Schwarting v. Ogram

242 N.W. 273, 123 Neb. 76, 81 A.L.R. 769, 1932 Neb. LEXIS 167
CourtNebraska Supreme Court
DecidedApril 8, 1932
DocketNo. 28159
StatusPublished
Cited by25 cases

This text of 242 N.W. 273 (Schwarting v. Ogram) is published on Counsel Stack Legal Research, covering Nebraska Supreme Court primary law. Counsel Stack provides free access to over 12 million legal documents including statutes, case law, regulations, and constitutions.

Bluebook
Schwarting v. Ogram, 242 N.W. 273, 123 Neb. 76, 81 A.L.R. 769, 1932 Neb. LEXIS 167 (Neb. 1932).

Opinion

Paine, J.

This is a personal injury action, resulting from a collision of motor vehicles, brought on behalf of a minor, by her father and next friend, against Henry Ogram, defendant and appellant. The jury returned a verdict for the plaintiff. The motion for new trial being overruled, the judgment is brought to this court on appeal.

The accident occurred about 11:30 p. m., July 19, 1930, about four miles south of York, Nebraska, upon the Meridian highway, also known as U. S. Highway No. 81. This highway, at the place where the accident occurred, is about 30 feet wide, with a graveled surface.

Ardyce I. Sehwarting, a schoolgirl, about 16 years of age, was riding in the rear seat of a 1925 Overland sedan with two other girls, while her mother was with her father in the front seat. They were returning to their home at McCool Junction from York, and driving south. The night was dark, and the air filled with dust by reason of the heavy traffic along this highway at that time. A 2%-ton Hawkeye truck, belonging to the appellant, was going north, en route from Concordia, Kansas, to Fremont, Nebraska, with a load of household goods. The truck was driven by Frank Vittera, and his helper, Wade [78]*78Rice, was riding with him. The truck at that time was not running upon any regular or fixed route, but was running on what is called a special order, under which the driver of the truck was permitted to take any direct route between Concordia, Kansas, and Fremont, Nebraska.

The negligence charged in .the petition against the owner of the truck was that the truck was being operated at a rate of speed greater than was reasonable and proper, having regard for the traffic, the use of the road, and the condition of the road, to wit, at a rate of speed of 50 miles an hour; that, in meeting the Overland automobile, the driver failed to seasonably turn his truck to the right of the center of the highway, but remained in the center of the road, and that such carelessness and negligence Avas the proximate cause of the injury.

As a result of the collision, the- said Ardyce I. Schwarting sustained a basal fracture of her skull, one of her kidneys was torn loose, her hearing and eyesight were impaired, her ability to walk, read or study was also impaired, she was confined in a hospital for many days, and it was maintained that she would be permanently mentally and physically impaired, and compelled to spend large sums of money for care and attention.
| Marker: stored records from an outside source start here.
-- ==== Sys2Proof/Machine/Configure.lean ====
section
/-! DEFINITION. INIT: the configuration command (R176). -/

namespace Sys2Proof.Machine

/-- INIT (R176). -/
def execInit (freq : BitVec 24) (s : State) : Host.Outcome State Fault Refusal :=
  .next <|
    if s.state ≠ .idle then fail .busBusy s
    else
      let s := configure freq (disableClock (driveSda .hiz s))
      if s.configured then complete .ok s else fail .unsupportedFrequency s

end Sys2Proof.Machine
end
The suit was for $75,000, and the verdict of the jury was for $15,000.

A, special appearance, supported by two affidavits, was filed, setting out that the appellant owns and operates, under the name of the Union Transfer Company, certain trucks used for the transportation of freight and express, and that he is the sole owner of the business, and that he never had an office of any kind in Lancaster county, but admits that his trucks deliver freight therein, and that the pretended service of summons was upon John B. Johnson, one of his truck drivers, by a deputy sheriff of Lancaster county, in Lincoln, Nebraska, on January 9, 1931, and that said driver was not a managing agent for the appellant, or employed otherwise than as a driver of a truck, and charges that the provisions of section 20-406, Comp. St. 1929, do not authorize such service and are unconstitutional and void.
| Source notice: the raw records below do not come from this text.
/-- The bits from `n` down, after those above, make the byte (R146, R150). -/
theorem Clocked.runsTo_byteReceived {n : Nat} {hn : n < 8} (h : Clocked s) (hp : s.phase = false)
    (hu : s.upc = .rxHigh ⟨n, hn⟩) (hrxb : s.rxb = b >>> (n + 1)) (ha : s.agenda = bitMoves b (n + 1)) :
    runsTo (5 * (n + 1)) s (byteReceived b s) := by
  induction n generalizing s with
  | zero =>
    obtain ⟨hrun, hc⟩ := h.runsTo_sampled hp hu ha
    have hbyte : shiftIn s.rxb (b.getLsbD 0) = b := by rw [hrxb, shiftIn_ushiftRight, BitVec.ushiftRight_zero]
    have htake := hc.step_takeLastBit (nextMove_of_cons rfl) rfl hp
    rw [show shiftIn (sampled _ _ _ s).rxb _ = b from hbyte] at htake
    exact runsTo_add (j := 4) (k := 1) hrun ⟨_, htake, rfl⟩
  | succ n ih =>
    obtain ⟨hrun, hc⟩ := h.runsTo_bitReceived hp hu (Fin.ne_of_val_ne (Nat.succ_ne_zero n)) ha
    have hbits : shiftIn s.rxb (b.getLsbD (n + 1)) = b >>> (n + 1) := by rw [hrxb, shiftIn_ushiftRight]
    have hall := runsTo_add hrun (ih (hn := by omega) hc hp rfl hbits rfl)
    rwa [Nat.add_comm] at hall

end

/-- Settles O45: eight samples make the byte; RXBUF's entry reads it and every other entry as before. -/
theorem loopbackReceivesByte : Obligations.LoopbackReceivesByte := by
  unfold Obligations.LoopbackReceivesByte
  intro b s hr hrun he hscla hsclO hp _ hbound hu hrxb ha
  have hc : Clocked s := ⟨hr, hrun, he, hscla, hsclO.trans hp.symm, hbound⟩
  have hempty : s.rxb = b >>> 8 := by rw [hrxb, BitVec.ushiftRight_eq_zero (Nat.le_refl 8)]
  refine ⟨byteReceived b s, hc.runsTo_byteReceived (n := 7) hp hu hempty (ha.trans (loopback_eq b)), rfl,
    readRx_writeRx_same s _ b, rfl, rfl, fun j hj => readRx_writeRx_other s hj b, ?_⟩
  change bitDrive s.nackBit = _
  by_cases hlast : s.i.toNat + 1 < s.count <;> simp [State.nackBit, bitDrive, hlast]

end Sys2Proof.Machine

/-! The dispatch of a command (R171, R172, R176–R181), and what its routine does in a low phase. -/

namespace Sys2Proof.Machine

open Sys2Proof.Claims

section
variable {s s' : State}

/-! The dispatch step (R172). -/

theorem dispatchStep_ok {i : Instr} (hi : decode s.cmd = .ok i) : dispatchStep s = exec i (clearCounters s) := by
  rw [dispatchStep, hi]

/-- The dispatch of a legal word is the command's own part, the counters cleared. -/
theorem step_exec {i : Instr} (h : Dispatching s s') (hi : decode s.cmd = .ok i) :
    step s = exec i (clearCounters s') := by
  have hstep := step_dispatching h
  obtain ⟨-, a, rfl⟩ := step_of_nextMove h.1
  exact hstep.trans (dispatchStep_ok (s := { s with agenda := a }) hi)

/-! A routine in a low phase (R10, R140). -/

theorem canPass_low (hrun : s.run = true) (hl : s.upc.awaits = some .low) (hp : s.phase = false) :
    s.canPass = true := by
  rw [State.canPass, hrun, hl, Bool.true_and]
  exact holds_low hp

/-- A routine begun at an await that only drives SDA passes it in a low phase, and nothing more. -/
theorem runRoutine_of_drives (hrun : s.run = true) (hd : s.upc.drives = true) :
    runRoutine s = if s.phase then s else passAwait s := by
  have hl := Upc.awaits_of_drives hd
  cases hp : s.phase with
  | true => exact runRoutine_blocked (not_canPass_low_of_phase hl hp)
  | false =>
    have hpass := canPass_low hrun hl hp
    exact runRoutine_once hpass (not_canPass_high_after_low hpass hl (passAwait_drives_awaits hd))

end

/-- Settles O11: the dispatch step is `step_exec`, whatever the word is. -/
theorem stepRunsDecoded : Obligations.StepRunsDecoded := fun _ _ _ => step_exec

/-- Settles O12: the accepted word is dispatched by the block's move that stands first on the agenda. -/
theorem fetchWordRunsNext : Obligations.FetchWordRunsNext := by
  unfold Obligations.FetchWordRunsNext
  intro s w i hw hi
  have hword : BitVec.ofNat 32 (w % 2 ^ 32) = BitVec.ofNat 32 w := by rw [Nat.mod_eq_of_lt hw]
  rw [State.withFetchWord, hword]
  exact step_exec ⟨nextMove_of_cons rfl, rfl, rfl, rfl⟩ hi

/-- Settles O13: the CMD word's write is `acceptCommand`, which decides on RUN. -/
theorem commandAcceptance : Obligations.CommandAcceptance := by
  unfold Obligations.CommandAcceptance
  intro s s' v hr hm
  have hstep := step_hostWrite hr hm
  obtain ⟨-, a, rfl⟩ := step_of_nextMove hm
  rw [hstep, hostReg_cmd_iff.2 rfl, regWrite, acceptCommand]
  exact ⟨fun hrun => congrArg _ (if_pos hrun), fun hrun => congrArg _ (if_neg (by simp [hrun]))⟩

/-! The commands that open a transaction or configure the clock end their dispatch part at once. -/

/-- Settles O21: INIT at Idle completes by the case of `divisor`. -/
theorem initConfigures : Obligations.InitConfigures := by
  unfold Obligations.InitConfigures
  intro f s hidle
  obtain ⟨t, ht⟩ := exec_next (.init f) s
  rw [ht]
  rcases execInit_cases ht with ⟨hst, -⟩ | ⟨-, d, hd, rfl⟩ | ⟨-, hd, rfl⟩
  · exact absurd hidle hst
  · refine ⟨fun d' hd' => ?_, fun hnone => ?_⟩
    · cases hd.symm.trans hd'
      rfl
    · cases hd.symm.trans hnone
  · refine ⟨fun d' hd' => ?_, fun _ => rfl⟩
    cases hd.symm.trans hd'

/-- Settles O22: after the start condition the clock is at phase 1, and the first bit's await for LOW is not passed. -/
theorem beginOpensTransaction : Obligations.BeginOpensTransaction := by
  unfold Obligations.BeginOpensTransaction
  intro sa ra m s hconf hidle
  obtain ⟨t, ht⟩ := exec_next (.beginTx sa ra m) s
  rw [ht]
  rcases execBegin_cases ht with ⟨hno, -⟩ | ⟨-, hst, -⟩ | ⟨-, -, rfl⟩
  · cases hconf.symm.trans hno
  · exact absurd hidle hst
  · rfl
[79]*79The counsel, in the argument of this case before this court, devoted the greater part of their time to this question of venue, which had been raised by means of this special appearance, and which exception had been preserved at every stage of the trial. The section of our statute under which service of summons was made, being section 20-406, Comp. St. 1929, reads as follows: “An action against a railroad company, or an owner of a line of mail stages or other coaches, a bus or trucking company, for an injury to person or property upon the road or line, or upon a liability as a carrier, may be brought in any county through or into which the road or line passes: Provided that service of summons upon bus companies or trucking companies may be made as upon other persons, or by leaving a copy of the summons by the proper officer with any ticket agent, chauffeur or driver of said bus company or trucking company, or left at the usual place of doing business of said company within said county.”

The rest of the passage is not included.